Tuesday, January 14, 2014

Mirrors

Some of the parallels in Stones from the Creek were initially unconscious.  Only after re-reading two stories did I realize the ways in which I repeated myself.  Some of the devil references are like that.  Once I realized, I was comfortable adding more.  But some were calculated from the beginning.  I was very interested in the garífunas insistence on being Indians in the early twentieth century and Africans in the early twenty-first.  It was a way of shedding more light on the Creek Indians steady process of rejecting their Black members, and of some Black Creeks' insistence that they weren't African American.

The character of José Bishara in the story "If It is God's Will" was a decision, not an accident.  I had already written "All These Blue Things" with the once-famous US Marine, Smedley Darlington Butler, and I needed to come back at that story from a different point of view, that of Arünei Jack.  I had also already written "One Voice, One Heart."  It occurred to me that just as the Apache chief Alchesay of "The Giant Believed Her" could have a Jewish godson-in-law, so Arünei Jack could have a Palestinian brother-in-law.  The Jewish merchants of Arizona Territory had their close parallel in the Palestinian Christian merchants of coastal Honduras.  

And so I described José Bishara's progress from itinerant pedlar in many of the same words as I had described Lazar Sussman's.  I even carefully gave them the same inventory of merchandise.  I gave them similar approaches to business.  I gave Arünei Jack similar reasons for liking José as I gave Alchesay for liking Lazar: some personal, having to do with their character and the way the couples loved each other; some political, having to do with the advantage of having somebody familiar with the outside society marry into the group.  In both cases, that outsider is also an outsider in the opposing society, a Jew and a Palestinian.  In both cases they are escaping from danger in their homelands:  Lazar from the pogroms in neighboring Russia, José from the Ottoman rulers in Palestine.
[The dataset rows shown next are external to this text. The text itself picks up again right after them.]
theorem pending (h : Reported s t) : t.pending = s.pending := (congrArg State.pending h.eq :)
theorem die (h : Reported s t) : t.die = s.die := (congrArg State.die h.eq :)
theorem time (h : Reported s t) : t.time = s.time := (congrArg State.time h.eq :)
theorem tab (h : Reported s t) : t.tab = s.tab := (congrArg State.tab h.eq :)
theorem lrn (h : Reported s t) : t.lrn = s.lrn := (congrArg State.lrn h.eq :)
theorem acl (h : Reported s t) : t.acl = s.acl := (congrArg State.acl h.eq :)
theorem icr (h : Reported s t) : t.icr = s.icr := (congrArg State.icr h.eq :)
theorem port (h : Reported s t) : t.port = s.port := (congrArg State.port h.eq :)
theorem otn (h : Reported s t) : t.otn = s.otn := (congrArg State.otn h.eq :)
theorem turnOut (h : Reported s t) : t.turnOut = s.turnOut := (congrArg State.turnOut h.eq :)
theorem ing (h : Reported s t) : t.ing = s.ing := (congrArg State.ing h.eq :)
theorem fab (h : Reported s t) : t.fab = s.fab := (congrArg State.fab h.eq :)
theorem tm (h : Reported s t) : t.tm = s.tm := (congrArg State.tm h.eq :)
theorem sch (h : Reported s t) : t.sch = s.sch := (congrArg State.sch h.eq :)
theorem eg (h : Reported s t) : t.eg = s.eg := (congrArg State.eg h.eq :)
theorem mem (h : Reported s t) : t.mem = s.mem := (congrArg State.mem h.eq :)
theorem turnIn (h : Reported s t) : t.turnIn = s.turnIn := (congrArg State.turnIn h.eq :)
theorem kvc (h : Reported s t) : t.kvc = s.kvc := (congrArg State.kvc h.eq :)
theorem boot (h : Reported s t) : t.boot = s.boot := (congrArg State.boot h.eq :)
theorem otp (h : Reported s t) : t.otp = s.otp := (congrArg State.otp h.eq :)
theorem tdm (h : Reported s t) : t.tdm = s.tdm := (congrArg State.tdm h.eq :)
theorem cyc (h : Reported s t) : t.cyc = s.cyc := (congrArg State.cyc h.eq :)
theorem tru (h : Reported s t) : t.tru = s.tru := (congrArg State.tru h.eq :)
theorem thm (h : Reported s t) : t.thm = s.thm := (congrArg State.thm h.eq :)
theorem aon (h : Reported s t) : t.aon = s.aon := (congrArg State.aon h.eq :)
end Reported

/-! ### Events -/

/-- The registers that an event of the owner function can write: those of the rings, and the counter of dropped events (R383). -/
def eventReg (a : Nat) : Bool := (Ctr.RING_EVT_DROP 0).regs.contains a || (decide (0x1FD00000 ≤ a) && decide (a < 0x1FF00000))

theorem eventReg_eq_false {a : Nat} :
    eventReg a = false ↔ a ≠ 0x1fc48230 ∧ a ≠ 0x1fc48234 ∧ a ≠ 0x1fc481f0 ∧ (a < 0x1FD00000 ∨ 0x1FF00000 ≤ a) := by
  simp [eventReg, Ctr.regs, Ctr.RING_EVT_DROP]
  omega

theorem lt_of_mem_ringsUsed {s : State} {g : Nat} (h : g ∈ s.ringsUsed) : g < 65536 := by
  simp only [State.ringsUsed, List.mem_filterMap, Option.ite_none_right_eq_some, Option.some.injEq] at h
  obtain ⟨a, -, ⟨-, ha, -⟩, rfl⟩ := h
  omega

theorem regsBut_writeEntry (s : State) (g : Nat) (d : List Byte) : RegsBut [Reg.RING_CTRL g] s (s.writeEntry g d) := by
  intro a ha
  simp only [State.writeEntry, State.setRing_reg]
  rw [RegsBut.setFld [Reg.RING_CTRL g] _ _ _ _ (by simp) a ha, State.reg, State.partyWrite_regs, State.reg]

theorem regsBut_writeCpl (s : State) (g : Nat) (d : List Byte) : RegsBut [Reg.RING_CTRL g] s (s.writeCpl g d) := by
  intro a ha
  simp only [State.writeCpl]
  split
  · simp
  · rw [regsBut_writeEntry _ g d a ha, State.setRing_reg]

/-- A count of lost events writes no register. -/
theorem RegsWithin.evLost {p : Nat → Bool} (s : State) (e : KMap Nat) : RegsWithin p s { s with evLost := e } := .of_regs rfl

theorem regsWithin_ownerEvent (s : State) (code die cl loc : Nat) (d : List Byte) : RegsWithin eventReg s (s.ownerEvent code die cl loc d) := by
  have hDrop : RegsWithin eventReg s (s.eventDrop 0) := by
    have hPort : partyPort 0 = 0 := by decide
    simp only [State.eventDrop, hPort]
    exact ((RegsWithin.refl _ s).bump (by decide)).trans (.evLost _ _)
  rw [State.ownerEvent, State.event, State.eventAt]
  split
  · exact hDrop
  case _ g hg =>
    have hlt : g < 65536 := lt_of_mem_ringsUsed (List.mem_of_find?_eq_some hg)
    have hRange : 0x1FD00000 ≤ Reg.RING_CTRL g ∧ Reg.RING_CTRL g < 0x1FF00000 := by
      unfold Reg.RING_CTRL
      omega
    have hCtrl : eventReg (Reg.RING_CTRL g) = true := by simp [eventReg, hRange]
    split
    · exact hDrop
    · exact RegsWithin.trans (.of_but (regsBut_writeEntry s g _) (by simpa using hCtrl)) (.evLost _ _)

theorem RegsWithin.ownerEvent {p : Nat → Bool} {s t : State} {code die cl loc : Nat} {d : List Byte} (h : RegsWithin p s t)
    (hp : ∀ a, eventReg a = true → p a = true) : RegsWithin p s (t.ownerEvent code die cl loc d) :=
  h.trans ((regsWithin_ownerEvent t code die cl loc d).mono hp)

/-! ### Internal errors and capacity words -/

/-- The registers that an internal error can write (R356), its event included. -/
def alarmReg (a : Nat) : Bool :=
  [Reg.HIF_IERR_STATUS, Reg.HIF_IERR_LOG0, Reg.HIF_IERR_LOG1, Reg.HIF_IERR_LOG2, Reg.HIF_IERR_LOG3].contains a || eventReg a

theorem alarmReg_eq_false {a : Nat} :
    alarmReg a = false ↔ a ≠ 0x1fc80010 ∧ a ≠ 0x1fc80020 ∧ a ≠ 0x1fc80024 ∧ a ≠ 0x1fc80028 ∧ a ≠ 0x1fc8002c ∧ eventReg a = false := by
  simp [alarmReg, Reg.HIF_IERR_STATUS, Reg.HIF_IERR_LOG0, Reg.HIF_IERR_LOG1, Reg.HIF_IERR_LOG2, Reg.HIF_IERR_LOG3, and_assoc]

theorem alarmReg_of_eventReg (a : Nat) (h : eventReg a = true) : alarmReg a = true := by simp [alarmReg, h]

/-- The registers of the log of internal errors. -/
def errorLogReg (a : Nat) : Bool := [Reg.HIF_IERR_LOG0, Reg.HIF_IERR_LOG1, Reg.HIF_IERR_LOG2, Reg.HIF_IERR_LOG3].contains a

/-- Beside its status bit an internal error writes the log alone. -/
theorem regsWithin_ierrLog_of_status (s : State) (src die cl code loc : Nat) :
    RegsWithin errorLogReg (s.setFld Reg.HIF_IERR_STATUS Fld.HIF_IERR_STATUS_SRC (s.fld Reg.HIF_IERR_STATUS Fld.HIF_IERR_STATUS_SRC ||| 2 ^ src))
      (s.ierrLog src die cl code loc) := by
  simp only [State.ierrLog]
  split
  · exact .refl _ _
  · refine RegsWithin.trans ?_ (.of_regs (State.report_regs _ _ _ _))
    split
    · exact .refl _ _
    · exact .setReg (.setReg (.setReg (.setReg (.refl _ _) (by decide)) (by decide)) (by decide)) (by decide)

theorem regsWithin_ierrLog (s : State) (src die cl code loc : Nat) : RegsWithin alarmReg s (s.ierrLog src die cl code loc) :=
  RegsWithin.trans (.setFld (.refl _ _) (by decide))
    ((regsWithin_ierrLog_of_status s src die cl code loc).mono (fun a h => by simp only [errorLogReg, alarmReg, List.contains_eq_mem] at *; simp_all))

/-- The status bit of a source is set once it is logged. -/
theorem ierrLog_status (s : State) (src die cl code loc : Nat) (h : src < 9) :
    ((s.ierrLog src die cl code loc).fld Reg.HIF_IERR_STATUS Fld.HIF_IERR_STATUS_SRC).testBit src = true := by
  rw [(regsWithin_ierrLog_of_status s src die cl code loc).fld (by decide), State.fld_setFld_same _ _ _ _ (by decide), Nat.testBit_mod_two_pow]
  simp [Fld.width, Fld.HIF_IERR_STATUS_SRC, h]

theorem regsWithin_ierr_event (s : State) (src die cl loc : Nat) :
    RegsWithin eventReg (s.ierrLog src die cl (Config.ierrEventCode src).toNat loc) (s.ierr src die cl loc) := by
  simp only [State.ierr]
  split
  · exact .refl _ _
  · exact regsWithin_ownerEvent _ _ _ _ _ _

theorem regsWithin_ierr (s : State) (src die cl loc : Nat) : RegsWithin alarmReg s (s.ierr src die cl loc) :=
  (regsWithin_ierrLog s src die cl _ loc).trans ((regsWithin_ierr_event s src die cl loc).mono alarmReg_of_eventReg)

theorem RegsWithin.ierr {p : Nat → Bool} {s t : State} {src die cl loc : Nat} (h : RegsWithin p s t) (hp : ∀ a, alarmReg a = true → p a = true) :
    RegsWithin p s (t.ierr src die cl loc) :=
  h.trans ((regsWithin_ierr t src die cl loc).mono hp)

/-- An internal error sets the status bit of its source (R356). -/
theorem ierr_status (s : State) (src die cl loc : Nat) (h : src < 9) :
    ((s.ierr src die cl loc).fld Reg.HIF_IERR_STATUS Fld.HIF_IERR_STATUS_SRC).testBit src = true := by
  rw [(regsWithin_ierr_event s src die cl loc).fld (by decide)]
  exact ierrLog_status s src die cl _ loc h

/-- A change of a capacity word writes that word and reports it. -/
theorem RegsWithin.modCap {p : Nat → Bool} {s t : State} {d c : Nat} {f : CapWord → CapWord} (h : RegsWithin p s t)
    (ha : ∀ a, alarmReg a = true → p a = true) (hc : p (Reg.DEV_CAP d c) = true) : RegsWithin p s (t.modCap d c f) := by
  simp only [State.modCap, State.setCap]
  split
  · exact h
  · exact ((h.setReg hc).trans ((regsWithin_ierrLog _ _ _ _ _ _).mono ha)).ownerEvent (fun a h => ha a (alarmReg_of_eventReg a h))

/-- The capacity word after a change of its fields (R544). -/
theorem modCap_word (s : State) (d c : Nat) (f : CapWord → CapWord) (ha : alarmReg (Reg.DEV_CAP d c) = false) :
    (s.modCap d c f).reg (Reg.DEV_CAP d c) = capWord (s.reg (Reg.DEV_CAP d c)) (f (capOf (s.reg (Reg.DEV_CAP d c)))) := by
  simp only [State.modCap, State.setCap]
  split
  case isTrue h => exact h.symm
  case isFalse =>
    rw [(regsWithin_ownerEvent _ _ _ _ _ _) _ (alarmReg_eq_false.1 ha).2.2.2.2.2, regsWithin_ierrLog _ _ _ _ _ _ _ ha, State.reg_setReg_same]

end Sys2Proof.Machine.DeviceOrganisation
end

section
/-! PROOF. Sensors, trips, the governor and the supply margins (R503 to R510): what each shows and what it leaves. -/

namespace Sys2Proof.Machine.DeviceOrganisation

theorem fld_lt (s : State) (a : Nat) (f : Fld) : s.fld a f < 2 ^ f.width := Nat.mod_lt _ (Nat.two_pow_pos _)

/-! ### OVER_MAX and HBM_OVER -/

/-- The registers that a change of a status bit of THM_STATUS can write. -/
def overReg (a : Nat) : Bool := a == Reg.THM_STATUS || eventReg a

theorem overReg_of_eventReg (a : Nat) (h : eventReg a = true) : overReg a = true := by simp [overReg, h]

theorem regsWithin_thmEvent (s : State) (code : Nat) : RegsWithin eventReg s (s.thmEvent code) := regsWithin_ownerEvent _ _ _ _ _ _

theorem regsWithin_setOver (s : State) (f : Fld) (b : Bool) : RegsWithin overReg s (s.setOver f b) := by
  simp only [State.setOver]
  split
  · exact .refl _ _
  · have hWritten : RegsWithin overReg s ((s.setFlag Reg.THM_STATUS f b).setFlag Reg.THM_STATUS Fld.THM_STATUS_EVT true) :=
      .setFlag (.setFlag (.refl _ _) (by decide)) (by decide)
    split
    · exact hWritten.ownerEvent overReg_of_eventReg
    · exact hWritten

theorem reported_setOver (s : State) (f : Fld) (b : Bool) : Reported s (s.setOver f b) := by
  simp only [State.setOver]
  split
  · exact .refl _
  · split
    · exact .ownerEvent (.setFlag (.setFlag (.refl _)))
    · exact .setFlag (.setFlag (.refl _))

/-- What a change of a status bit leaves in THM_STATUS: all but that bit and EVT. -/
theorem setOver_fld (s : State) (f g : Fld) (b : Bool) (hf : f.lo + f.width ≤ 32) (hg : g.lo + g.width ≤ 32)
    (hfg : f.lo + f.width ≤ g.lo ∨ g.lo + g.width ≤ f.lo)
    (hEvt : Fld.THM_STATUS_EVT.lo + Fld.THM_STATUS_EVT.width ≤ g.lo ∨ g.lo + g.width ≤ Fld.THM_STATUS_EVT.lo) :
    (s.setOver f b).fld Reg.THM_STATUS g = s.fld Reg.THM_STATUS g := by
  have hWritten : ((s.setFlag Reg.THM_STATUS f b).setFlag Reg.THM_STATUS Fld.THM_STATUS_EVT true).fld Reg.THM_STATUS g = s.fld Reg.THM_STATUS g := by
    rw [State.setFlag, State.fld_setFld_other _ _ _ _ _ (by decide) hg hEvt, State.setFlag, State.fld_setFld_other _ _ _ _ _ hf hg hfg]
  simp only [State.setOver]
  split
  · rfl
  · split
    · rw [(regsWithin_thmEvent _ _).fld (by decide), hWritten]
    · exact hWritten

/-- A status bit takes its new value. -/
theorem setOver_flag (s : State) (f : Fld) (b : Bool) (hf : f.lo + f.width ≤ 32)
    (hEvt : Fld.THM_STATUS_EVT.lo + Fld.THM_STATUS_EVT.width ≤ f.lo ∨ f.lo + f.width ≤ Fld.THM_STATUS_EVT.lo) :
    (s.setOver f b).flag Reg.THM_STATUS f = b := by
  have hWritten : ((s.setFlag Reg.THM_STATUS f b).setFlag Reg.THM_STATUS Fld.THM_STATUS_EVT true).flag Reg.THM_STATUS f = b := by
    rw [State.flag_setFlag_other _ _ _ _ _ (by decide) hf hEvt, State.flag_setFlag_same _ _ _ _ hf]
  simp only [State.setOver]
  split
  · assumption
  · split
    · rw [(regsWithin_thmEvent _ _).flag (by decide), hWritten]
    · exact hWritten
So much of Stones from the Creek mirrors our world today.  I wrote "Who Could Have Foreseen It" in the early months of the 2008 recession when I could not escape its similarity to the Panic of 1907 and I was writing stories that took place in 1906 anyway.  "Turning Water Into Gold" was shaped in large part by the efforts of multinational corporations today to privatize water.  And so the twin merchants -- one Jewish and one Palestinian -- are also a way of calling the reader's attention to the similarities between Palestinian and Jewish peoples.  

As a Jew, I hear altogether too much truly vile language about Palestinians.  And I know from Palestinian friends what they hear privately about Jews.  I hope the rest of you are shielded from the worst of this.  I wasn't going to write about the entire Middle East conflict in a book about the US a century ago.  But I could write in these parallel characters.  It is more than saying we are all human.  It is an effort to point to some distinctive ways in which the two peoples reflect each other.